Segment Start: RECORDS SHOWN
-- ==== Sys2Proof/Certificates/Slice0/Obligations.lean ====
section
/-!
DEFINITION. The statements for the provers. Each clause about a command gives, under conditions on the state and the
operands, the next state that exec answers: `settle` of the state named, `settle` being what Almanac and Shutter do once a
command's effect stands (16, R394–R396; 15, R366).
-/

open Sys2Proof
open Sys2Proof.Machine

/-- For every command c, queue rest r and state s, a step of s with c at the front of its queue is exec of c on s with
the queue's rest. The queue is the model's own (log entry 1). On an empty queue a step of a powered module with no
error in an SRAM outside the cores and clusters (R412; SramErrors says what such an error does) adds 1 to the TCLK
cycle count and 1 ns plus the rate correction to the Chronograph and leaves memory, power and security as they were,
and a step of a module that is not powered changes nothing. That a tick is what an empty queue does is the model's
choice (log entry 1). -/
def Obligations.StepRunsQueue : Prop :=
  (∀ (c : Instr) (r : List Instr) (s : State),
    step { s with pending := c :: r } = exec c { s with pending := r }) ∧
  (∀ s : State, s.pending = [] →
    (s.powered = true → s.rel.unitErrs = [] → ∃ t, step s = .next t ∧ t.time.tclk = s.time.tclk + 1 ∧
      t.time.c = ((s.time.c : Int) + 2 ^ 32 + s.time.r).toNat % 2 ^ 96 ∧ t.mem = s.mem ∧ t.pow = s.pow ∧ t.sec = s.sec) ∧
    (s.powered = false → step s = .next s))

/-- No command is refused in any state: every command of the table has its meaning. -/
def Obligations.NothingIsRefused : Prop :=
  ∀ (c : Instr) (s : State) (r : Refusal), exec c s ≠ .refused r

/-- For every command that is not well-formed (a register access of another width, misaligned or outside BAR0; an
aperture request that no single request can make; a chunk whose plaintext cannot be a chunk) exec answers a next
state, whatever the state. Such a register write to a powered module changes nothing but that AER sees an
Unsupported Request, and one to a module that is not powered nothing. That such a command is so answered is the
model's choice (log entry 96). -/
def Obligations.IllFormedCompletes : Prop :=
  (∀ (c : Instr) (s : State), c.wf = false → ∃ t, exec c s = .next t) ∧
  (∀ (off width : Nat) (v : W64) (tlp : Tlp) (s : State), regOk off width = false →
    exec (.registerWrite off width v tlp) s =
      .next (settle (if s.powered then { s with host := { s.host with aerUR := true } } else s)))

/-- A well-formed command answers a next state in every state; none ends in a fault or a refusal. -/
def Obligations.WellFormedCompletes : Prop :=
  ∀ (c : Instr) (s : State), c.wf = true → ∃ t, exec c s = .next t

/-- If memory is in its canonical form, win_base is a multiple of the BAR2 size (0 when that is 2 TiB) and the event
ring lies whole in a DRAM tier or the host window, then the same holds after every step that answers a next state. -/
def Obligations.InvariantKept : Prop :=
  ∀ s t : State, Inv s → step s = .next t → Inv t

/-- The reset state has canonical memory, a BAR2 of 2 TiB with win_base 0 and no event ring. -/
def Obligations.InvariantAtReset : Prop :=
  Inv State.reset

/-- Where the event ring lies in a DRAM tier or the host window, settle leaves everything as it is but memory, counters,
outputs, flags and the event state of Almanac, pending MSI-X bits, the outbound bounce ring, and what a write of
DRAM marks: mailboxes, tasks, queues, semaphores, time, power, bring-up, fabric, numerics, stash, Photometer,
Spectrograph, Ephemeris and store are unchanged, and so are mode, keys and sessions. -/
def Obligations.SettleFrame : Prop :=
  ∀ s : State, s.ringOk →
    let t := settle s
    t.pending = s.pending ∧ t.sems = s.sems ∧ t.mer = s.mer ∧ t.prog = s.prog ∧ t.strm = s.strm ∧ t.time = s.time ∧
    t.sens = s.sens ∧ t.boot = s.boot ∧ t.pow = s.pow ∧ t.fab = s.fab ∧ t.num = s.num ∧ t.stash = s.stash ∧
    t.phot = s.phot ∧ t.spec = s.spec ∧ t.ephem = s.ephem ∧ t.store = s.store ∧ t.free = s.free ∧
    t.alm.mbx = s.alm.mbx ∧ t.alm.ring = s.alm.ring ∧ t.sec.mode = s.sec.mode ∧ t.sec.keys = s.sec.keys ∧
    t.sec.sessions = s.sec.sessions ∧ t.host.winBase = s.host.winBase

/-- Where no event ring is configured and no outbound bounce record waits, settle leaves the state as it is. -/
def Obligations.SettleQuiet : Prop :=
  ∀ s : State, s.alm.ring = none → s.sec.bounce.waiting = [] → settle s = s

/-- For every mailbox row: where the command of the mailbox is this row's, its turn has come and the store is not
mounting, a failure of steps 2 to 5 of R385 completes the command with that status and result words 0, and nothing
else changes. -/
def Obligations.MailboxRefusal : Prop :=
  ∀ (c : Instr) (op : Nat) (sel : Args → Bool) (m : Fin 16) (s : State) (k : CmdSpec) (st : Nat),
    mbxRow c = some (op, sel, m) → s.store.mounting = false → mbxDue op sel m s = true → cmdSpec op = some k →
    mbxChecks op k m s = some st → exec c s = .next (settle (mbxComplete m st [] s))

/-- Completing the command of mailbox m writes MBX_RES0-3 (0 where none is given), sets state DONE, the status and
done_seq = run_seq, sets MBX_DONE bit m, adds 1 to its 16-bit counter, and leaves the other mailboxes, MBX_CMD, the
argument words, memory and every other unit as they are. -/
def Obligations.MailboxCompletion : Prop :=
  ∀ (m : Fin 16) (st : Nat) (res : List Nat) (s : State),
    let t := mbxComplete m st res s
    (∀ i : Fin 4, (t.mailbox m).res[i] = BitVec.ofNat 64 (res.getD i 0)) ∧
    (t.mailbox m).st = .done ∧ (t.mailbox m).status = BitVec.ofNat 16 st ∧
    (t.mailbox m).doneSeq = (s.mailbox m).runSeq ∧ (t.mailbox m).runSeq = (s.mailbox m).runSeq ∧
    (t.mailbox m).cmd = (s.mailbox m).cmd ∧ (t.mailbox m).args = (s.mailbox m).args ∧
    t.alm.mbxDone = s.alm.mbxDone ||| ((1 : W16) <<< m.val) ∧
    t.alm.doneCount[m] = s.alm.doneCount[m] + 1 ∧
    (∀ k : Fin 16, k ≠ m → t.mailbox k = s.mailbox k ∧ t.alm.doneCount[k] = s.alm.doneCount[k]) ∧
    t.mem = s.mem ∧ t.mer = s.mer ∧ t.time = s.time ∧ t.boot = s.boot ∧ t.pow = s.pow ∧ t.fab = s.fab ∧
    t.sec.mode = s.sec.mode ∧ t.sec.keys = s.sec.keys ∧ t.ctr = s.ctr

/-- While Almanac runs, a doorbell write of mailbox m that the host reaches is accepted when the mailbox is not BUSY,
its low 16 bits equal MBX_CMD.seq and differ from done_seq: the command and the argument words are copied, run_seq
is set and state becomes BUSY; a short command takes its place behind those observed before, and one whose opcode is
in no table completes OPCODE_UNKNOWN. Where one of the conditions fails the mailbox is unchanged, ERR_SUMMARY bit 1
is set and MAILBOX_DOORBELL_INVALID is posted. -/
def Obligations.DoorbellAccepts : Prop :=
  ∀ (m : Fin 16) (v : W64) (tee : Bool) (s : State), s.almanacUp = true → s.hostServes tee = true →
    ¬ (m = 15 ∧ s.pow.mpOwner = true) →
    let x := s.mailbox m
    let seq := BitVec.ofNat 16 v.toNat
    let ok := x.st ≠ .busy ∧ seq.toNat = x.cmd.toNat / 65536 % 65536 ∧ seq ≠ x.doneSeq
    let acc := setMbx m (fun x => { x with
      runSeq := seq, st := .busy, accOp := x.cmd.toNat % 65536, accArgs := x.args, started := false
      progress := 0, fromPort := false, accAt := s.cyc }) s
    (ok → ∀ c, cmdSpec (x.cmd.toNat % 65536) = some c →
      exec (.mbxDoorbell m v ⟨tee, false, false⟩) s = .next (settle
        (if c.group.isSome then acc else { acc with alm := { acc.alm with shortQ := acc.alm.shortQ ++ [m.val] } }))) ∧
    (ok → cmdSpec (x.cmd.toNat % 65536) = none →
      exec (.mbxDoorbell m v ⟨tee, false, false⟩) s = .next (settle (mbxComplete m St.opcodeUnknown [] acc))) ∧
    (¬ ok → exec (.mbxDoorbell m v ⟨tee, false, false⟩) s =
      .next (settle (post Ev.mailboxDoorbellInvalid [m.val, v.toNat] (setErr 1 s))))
Segment End: RECORDS SHOWN
Segment Start: RECORDS SHOWN
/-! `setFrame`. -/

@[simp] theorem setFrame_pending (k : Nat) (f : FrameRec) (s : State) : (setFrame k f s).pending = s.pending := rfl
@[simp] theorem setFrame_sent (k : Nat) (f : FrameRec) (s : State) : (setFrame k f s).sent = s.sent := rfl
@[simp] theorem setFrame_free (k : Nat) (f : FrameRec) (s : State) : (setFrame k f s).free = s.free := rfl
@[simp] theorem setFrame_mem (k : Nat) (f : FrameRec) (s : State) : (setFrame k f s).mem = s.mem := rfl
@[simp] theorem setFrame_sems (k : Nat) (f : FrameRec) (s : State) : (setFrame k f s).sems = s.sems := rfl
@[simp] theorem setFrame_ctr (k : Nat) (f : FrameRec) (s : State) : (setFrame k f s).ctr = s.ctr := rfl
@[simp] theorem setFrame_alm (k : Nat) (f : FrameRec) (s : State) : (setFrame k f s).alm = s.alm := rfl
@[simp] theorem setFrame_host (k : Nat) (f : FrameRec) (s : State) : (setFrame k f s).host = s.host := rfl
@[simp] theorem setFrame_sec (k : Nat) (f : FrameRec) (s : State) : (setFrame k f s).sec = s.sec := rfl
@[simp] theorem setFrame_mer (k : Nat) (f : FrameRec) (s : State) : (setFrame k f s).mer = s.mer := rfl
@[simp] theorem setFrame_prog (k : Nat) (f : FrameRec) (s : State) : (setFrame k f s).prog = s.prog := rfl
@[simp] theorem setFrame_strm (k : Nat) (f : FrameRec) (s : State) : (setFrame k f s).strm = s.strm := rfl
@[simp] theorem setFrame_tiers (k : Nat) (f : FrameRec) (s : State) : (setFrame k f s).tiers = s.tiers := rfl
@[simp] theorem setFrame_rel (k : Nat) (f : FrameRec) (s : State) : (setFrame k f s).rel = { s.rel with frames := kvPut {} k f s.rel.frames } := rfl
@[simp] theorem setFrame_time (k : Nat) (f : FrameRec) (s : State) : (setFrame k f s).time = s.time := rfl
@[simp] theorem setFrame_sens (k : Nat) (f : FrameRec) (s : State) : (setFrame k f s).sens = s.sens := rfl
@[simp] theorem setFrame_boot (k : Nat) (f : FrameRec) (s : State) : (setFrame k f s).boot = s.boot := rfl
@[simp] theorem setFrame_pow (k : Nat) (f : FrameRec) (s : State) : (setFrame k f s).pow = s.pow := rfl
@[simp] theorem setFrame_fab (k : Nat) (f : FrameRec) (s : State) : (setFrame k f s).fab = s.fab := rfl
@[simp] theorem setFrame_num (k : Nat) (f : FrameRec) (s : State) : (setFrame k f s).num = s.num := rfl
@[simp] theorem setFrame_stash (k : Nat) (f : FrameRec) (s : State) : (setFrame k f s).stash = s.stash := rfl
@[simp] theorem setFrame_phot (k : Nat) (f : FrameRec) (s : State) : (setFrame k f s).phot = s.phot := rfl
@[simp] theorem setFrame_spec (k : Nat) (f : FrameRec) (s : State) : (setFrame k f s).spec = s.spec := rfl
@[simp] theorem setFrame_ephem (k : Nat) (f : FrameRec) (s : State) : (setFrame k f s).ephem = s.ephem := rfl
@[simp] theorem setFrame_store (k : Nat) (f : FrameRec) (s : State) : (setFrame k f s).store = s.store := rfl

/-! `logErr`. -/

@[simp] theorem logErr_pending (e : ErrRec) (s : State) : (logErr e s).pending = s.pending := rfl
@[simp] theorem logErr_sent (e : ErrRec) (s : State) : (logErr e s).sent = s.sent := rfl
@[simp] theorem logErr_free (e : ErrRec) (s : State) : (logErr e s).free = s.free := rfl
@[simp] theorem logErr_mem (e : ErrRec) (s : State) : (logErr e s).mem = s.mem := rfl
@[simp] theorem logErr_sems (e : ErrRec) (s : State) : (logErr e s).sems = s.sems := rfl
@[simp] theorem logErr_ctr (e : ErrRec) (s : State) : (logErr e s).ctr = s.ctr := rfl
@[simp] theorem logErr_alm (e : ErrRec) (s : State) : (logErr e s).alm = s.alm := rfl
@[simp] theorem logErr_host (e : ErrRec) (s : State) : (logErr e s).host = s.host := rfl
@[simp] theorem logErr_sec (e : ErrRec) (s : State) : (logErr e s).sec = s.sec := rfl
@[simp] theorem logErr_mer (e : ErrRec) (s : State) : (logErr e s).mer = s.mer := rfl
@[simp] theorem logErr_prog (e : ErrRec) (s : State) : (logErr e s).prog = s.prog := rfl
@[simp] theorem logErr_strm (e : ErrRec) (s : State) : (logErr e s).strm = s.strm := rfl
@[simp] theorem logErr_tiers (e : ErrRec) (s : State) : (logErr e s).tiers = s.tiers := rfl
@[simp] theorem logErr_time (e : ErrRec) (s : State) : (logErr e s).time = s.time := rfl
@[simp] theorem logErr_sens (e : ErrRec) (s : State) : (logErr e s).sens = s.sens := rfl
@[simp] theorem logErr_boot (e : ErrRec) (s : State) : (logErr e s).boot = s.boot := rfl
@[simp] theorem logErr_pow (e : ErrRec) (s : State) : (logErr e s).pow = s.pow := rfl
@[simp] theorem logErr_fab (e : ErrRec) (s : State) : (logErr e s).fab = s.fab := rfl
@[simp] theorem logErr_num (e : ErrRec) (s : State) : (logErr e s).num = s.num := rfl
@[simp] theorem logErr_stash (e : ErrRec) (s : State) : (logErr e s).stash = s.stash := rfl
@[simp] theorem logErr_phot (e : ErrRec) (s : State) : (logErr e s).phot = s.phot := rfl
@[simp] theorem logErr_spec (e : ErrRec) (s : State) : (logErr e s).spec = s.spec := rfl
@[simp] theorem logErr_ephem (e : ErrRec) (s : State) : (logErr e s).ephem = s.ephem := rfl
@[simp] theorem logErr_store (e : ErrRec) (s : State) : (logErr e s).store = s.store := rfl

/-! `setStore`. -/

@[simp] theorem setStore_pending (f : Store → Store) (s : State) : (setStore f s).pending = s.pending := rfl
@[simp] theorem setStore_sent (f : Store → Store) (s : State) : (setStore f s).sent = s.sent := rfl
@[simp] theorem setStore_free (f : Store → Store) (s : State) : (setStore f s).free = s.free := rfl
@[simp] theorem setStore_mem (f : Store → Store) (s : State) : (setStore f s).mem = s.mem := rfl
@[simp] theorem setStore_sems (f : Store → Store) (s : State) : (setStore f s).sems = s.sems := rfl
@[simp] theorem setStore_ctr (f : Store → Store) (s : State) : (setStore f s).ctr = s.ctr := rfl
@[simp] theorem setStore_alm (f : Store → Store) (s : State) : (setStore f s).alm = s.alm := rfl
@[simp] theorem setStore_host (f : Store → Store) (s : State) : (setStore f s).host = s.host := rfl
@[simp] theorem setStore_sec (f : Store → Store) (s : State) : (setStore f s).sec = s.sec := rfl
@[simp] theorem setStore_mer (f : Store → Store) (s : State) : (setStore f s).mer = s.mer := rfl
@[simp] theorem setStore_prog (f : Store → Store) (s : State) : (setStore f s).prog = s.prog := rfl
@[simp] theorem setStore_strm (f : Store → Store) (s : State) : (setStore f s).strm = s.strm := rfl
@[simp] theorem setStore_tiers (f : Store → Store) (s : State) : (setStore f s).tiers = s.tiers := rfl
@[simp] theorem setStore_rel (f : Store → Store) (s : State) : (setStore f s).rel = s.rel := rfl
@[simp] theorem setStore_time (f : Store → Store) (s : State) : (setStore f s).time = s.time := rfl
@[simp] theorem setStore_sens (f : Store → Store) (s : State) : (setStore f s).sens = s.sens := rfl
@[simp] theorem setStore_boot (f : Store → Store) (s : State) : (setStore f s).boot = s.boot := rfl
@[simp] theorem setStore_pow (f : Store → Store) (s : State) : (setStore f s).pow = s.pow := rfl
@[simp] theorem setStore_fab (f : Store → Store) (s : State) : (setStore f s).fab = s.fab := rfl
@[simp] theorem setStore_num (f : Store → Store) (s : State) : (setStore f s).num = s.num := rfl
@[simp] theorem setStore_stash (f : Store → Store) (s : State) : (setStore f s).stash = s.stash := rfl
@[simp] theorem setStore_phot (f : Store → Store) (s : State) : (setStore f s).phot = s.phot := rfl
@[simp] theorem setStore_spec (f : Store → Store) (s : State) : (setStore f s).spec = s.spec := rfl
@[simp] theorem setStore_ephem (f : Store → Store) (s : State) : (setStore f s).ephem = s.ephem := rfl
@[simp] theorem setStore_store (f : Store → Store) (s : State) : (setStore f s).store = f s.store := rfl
Segment End: RECORDS SHOWN
Segment Start: RECORDS SHOWN
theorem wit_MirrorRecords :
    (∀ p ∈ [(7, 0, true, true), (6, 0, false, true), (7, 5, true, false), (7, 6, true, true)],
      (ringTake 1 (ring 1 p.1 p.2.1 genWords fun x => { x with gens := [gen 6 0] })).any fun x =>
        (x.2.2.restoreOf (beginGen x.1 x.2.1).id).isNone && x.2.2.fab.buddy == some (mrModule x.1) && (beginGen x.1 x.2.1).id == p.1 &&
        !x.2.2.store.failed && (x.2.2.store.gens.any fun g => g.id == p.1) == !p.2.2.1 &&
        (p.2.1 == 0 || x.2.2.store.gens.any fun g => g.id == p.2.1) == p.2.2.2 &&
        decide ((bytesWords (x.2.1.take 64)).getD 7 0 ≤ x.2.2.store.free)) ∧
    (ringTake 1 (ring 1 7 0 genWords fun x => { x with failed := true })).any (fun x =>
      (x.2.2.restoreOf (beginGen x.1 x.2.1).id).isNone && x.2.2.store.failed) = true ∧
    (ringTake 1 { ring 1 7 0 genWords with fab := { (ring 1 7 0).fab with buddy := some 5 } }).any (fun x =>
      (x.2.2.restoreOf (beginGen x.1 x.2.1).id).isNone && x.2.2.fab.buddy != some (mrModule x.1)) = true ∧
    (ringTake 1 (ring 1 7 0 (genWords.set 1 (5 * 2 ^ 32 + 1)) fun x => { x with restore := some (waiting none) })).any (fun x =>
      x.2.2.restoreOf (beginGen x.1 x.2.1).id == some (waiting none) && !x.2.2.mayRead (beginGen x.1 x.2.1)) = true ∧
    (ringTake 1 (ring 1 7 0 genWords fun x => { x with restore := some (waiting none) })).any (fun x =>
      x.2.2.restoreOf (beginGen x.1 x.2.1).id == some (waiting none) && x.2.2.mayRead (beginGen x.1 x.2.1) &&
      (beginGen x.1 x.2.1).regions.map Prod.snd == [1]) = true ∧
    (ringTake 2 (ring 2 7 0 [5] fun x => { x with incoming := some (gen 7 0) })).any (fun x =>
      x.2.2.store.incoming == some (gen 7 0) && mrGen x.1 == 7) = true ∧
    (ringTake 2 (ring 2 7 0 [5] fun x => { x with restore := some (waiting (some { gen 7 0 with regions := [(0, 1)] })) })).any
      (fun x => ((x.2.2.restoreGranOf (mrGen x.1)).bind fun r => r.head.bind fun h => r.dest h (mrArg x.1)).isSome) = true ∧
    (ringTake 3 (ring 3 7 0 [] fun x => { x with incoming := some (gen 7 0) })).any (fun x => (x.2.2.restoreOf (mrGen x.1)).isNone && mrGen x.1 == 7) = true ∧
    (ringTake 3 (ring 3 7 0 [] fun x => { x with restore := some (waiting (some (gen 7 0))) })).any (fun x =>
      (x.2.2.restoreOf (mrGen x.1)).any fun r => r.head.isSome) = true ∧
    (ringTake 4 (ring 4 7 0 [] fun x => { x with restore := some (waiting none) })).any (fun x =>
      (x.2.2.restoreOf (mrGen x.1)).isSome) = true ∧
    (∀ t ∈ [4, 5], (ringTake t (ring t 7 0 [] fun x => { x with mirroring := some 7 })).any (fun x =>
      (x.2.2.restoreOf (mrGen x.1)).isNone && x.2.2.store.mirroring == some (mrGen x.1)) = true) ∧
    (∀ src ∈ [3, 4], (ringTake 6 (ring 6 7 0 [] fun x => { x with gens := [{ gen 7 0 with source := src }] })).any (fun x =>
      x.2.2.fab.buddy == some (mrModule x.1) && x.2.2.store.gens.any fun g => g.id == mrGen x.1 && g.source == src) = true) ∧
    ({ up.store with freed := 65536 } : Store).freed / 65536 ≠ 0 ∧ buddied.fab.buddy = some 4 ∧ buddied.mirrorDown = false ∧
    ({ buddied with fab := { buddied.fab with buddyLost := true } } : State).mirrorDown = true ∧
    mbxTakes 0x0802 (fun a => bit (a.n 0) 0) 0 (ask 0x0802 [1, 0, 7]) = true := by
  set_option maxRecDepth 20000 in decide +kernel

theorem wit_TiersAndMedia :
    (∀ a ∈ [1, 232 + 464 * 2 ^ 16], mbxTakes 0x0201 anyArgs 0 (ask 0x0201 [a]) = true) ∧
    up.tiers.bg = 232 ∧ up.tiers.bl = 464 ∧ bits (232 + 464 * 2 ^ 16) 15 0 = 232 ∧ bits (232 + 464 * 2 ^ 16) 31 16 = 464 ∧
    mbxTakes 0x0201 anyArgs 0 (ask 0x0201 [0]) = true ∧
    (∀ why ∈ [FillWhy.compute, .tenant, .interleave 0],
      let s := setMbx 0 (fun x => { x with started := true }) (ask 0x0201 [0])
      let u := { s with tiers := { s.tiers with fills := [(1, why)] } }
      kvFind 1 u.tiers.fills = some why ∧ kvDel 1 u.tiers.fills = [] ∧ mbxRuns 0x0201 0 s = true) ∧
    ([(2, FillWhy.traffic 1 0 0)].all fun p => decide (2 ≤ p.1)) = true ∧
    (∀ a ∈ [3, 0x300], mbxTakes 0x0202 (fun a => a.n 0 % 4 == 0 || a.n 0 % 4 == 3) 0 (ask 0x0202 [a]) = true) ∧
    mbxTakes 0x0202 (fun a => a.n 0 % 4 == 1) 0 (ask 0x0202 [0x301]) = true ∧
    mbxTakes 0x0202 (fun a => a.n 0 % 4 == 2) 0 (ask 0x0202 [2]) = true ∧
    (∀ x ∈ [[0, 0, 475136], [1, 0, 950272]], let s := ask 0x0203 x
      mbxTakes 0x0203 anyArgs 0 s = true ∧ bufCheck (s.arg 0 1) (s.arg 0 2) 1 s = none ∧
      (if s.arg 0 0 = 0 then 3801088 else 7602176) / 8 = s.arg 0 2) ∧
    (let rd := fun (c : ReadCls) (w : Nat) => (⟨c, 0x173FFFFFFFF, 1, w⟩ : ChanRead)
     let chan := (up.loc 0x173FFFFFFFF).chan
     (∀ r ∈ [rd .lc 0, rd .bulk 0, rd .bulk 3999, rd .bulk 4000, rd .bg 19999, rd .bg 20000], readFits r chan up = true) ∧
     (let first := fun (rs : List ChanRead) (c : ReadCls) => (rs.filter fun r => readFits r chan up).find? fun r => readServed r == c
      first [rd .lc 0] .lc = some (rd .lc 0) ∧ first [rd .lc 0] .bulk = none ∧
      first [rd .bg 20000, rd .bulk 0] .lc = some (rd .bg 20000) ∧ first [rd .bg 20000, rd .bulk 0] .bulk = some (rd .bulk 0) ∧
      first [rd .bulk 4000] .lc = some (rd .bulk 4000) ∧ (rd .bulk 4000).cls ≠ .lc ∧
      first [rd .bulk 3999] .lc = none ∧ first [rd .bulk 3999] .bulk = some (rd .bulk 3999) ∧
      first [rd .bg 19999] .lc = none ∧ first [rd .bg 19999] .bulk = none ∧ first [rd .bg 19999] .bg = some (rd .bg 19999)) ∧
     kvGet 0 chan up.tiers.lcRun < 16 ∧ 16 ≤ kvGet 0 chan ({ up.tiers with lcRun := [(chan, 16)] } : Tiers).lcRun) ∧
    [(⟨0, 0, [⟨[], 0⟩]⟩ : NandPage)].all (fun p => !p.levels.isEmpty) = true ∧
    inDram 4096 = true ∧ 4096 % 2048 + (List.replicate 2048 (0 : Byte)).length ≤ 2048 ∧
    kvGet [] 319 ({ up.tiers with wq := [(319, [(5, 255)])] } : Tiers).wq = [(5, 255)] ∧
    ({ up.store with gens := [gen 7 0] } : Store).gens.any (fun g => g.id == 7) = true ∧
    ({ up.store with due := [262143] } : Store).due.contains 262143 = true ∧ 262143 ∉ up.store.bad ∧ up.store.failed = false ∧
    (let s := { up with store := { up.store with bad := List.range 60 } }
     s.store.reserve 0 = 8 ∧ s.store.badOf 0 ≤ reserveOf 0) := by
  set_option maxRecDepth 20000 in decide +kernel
Segment End: RECORDS SHOWN
__DESCRIPTION OF THE TASK__:
Lines holding "mrGen": copy each one from the records above.

__RESPONSE TO THE EXERCISE__:
      x.2.2.store.incoming == some (gen 7 0) && mrGen x.1 == 7) = true ∧
      (fun x => ((x.2.2.restoreGranOf (mrGen x.1)).bind fun r => r.head.bind fun h => r.dest h (mrArg x.1)).isSome) = true ∧
    (ringTake 3 (ring 3 7 0 [] fun x => { x with incoming := some (gen 7 0) })).any (fun x => (x.2.2.restoreOf (mrGen x.1)).isNone && mrGen x.1 == 7) = true ∧
      (x.2.2.restoreOf (mrGen x.1)).any fun r => r.head.isSome) = true ∧
      (x.2.2.restoreOf (mrGen x.1)).isSome) = true ∧
      (x.2.2.restoreOf (mrGen x.1)).isNone && x.2.2.store.mirroring == some (mrGen x.1)) = true) ∧
      x.2.2.fab.buddy == some (mrModule x.1) && x.2.2.store.gens.any fun g => g.id == mrGen x.1 && g.source == src) = true) ∧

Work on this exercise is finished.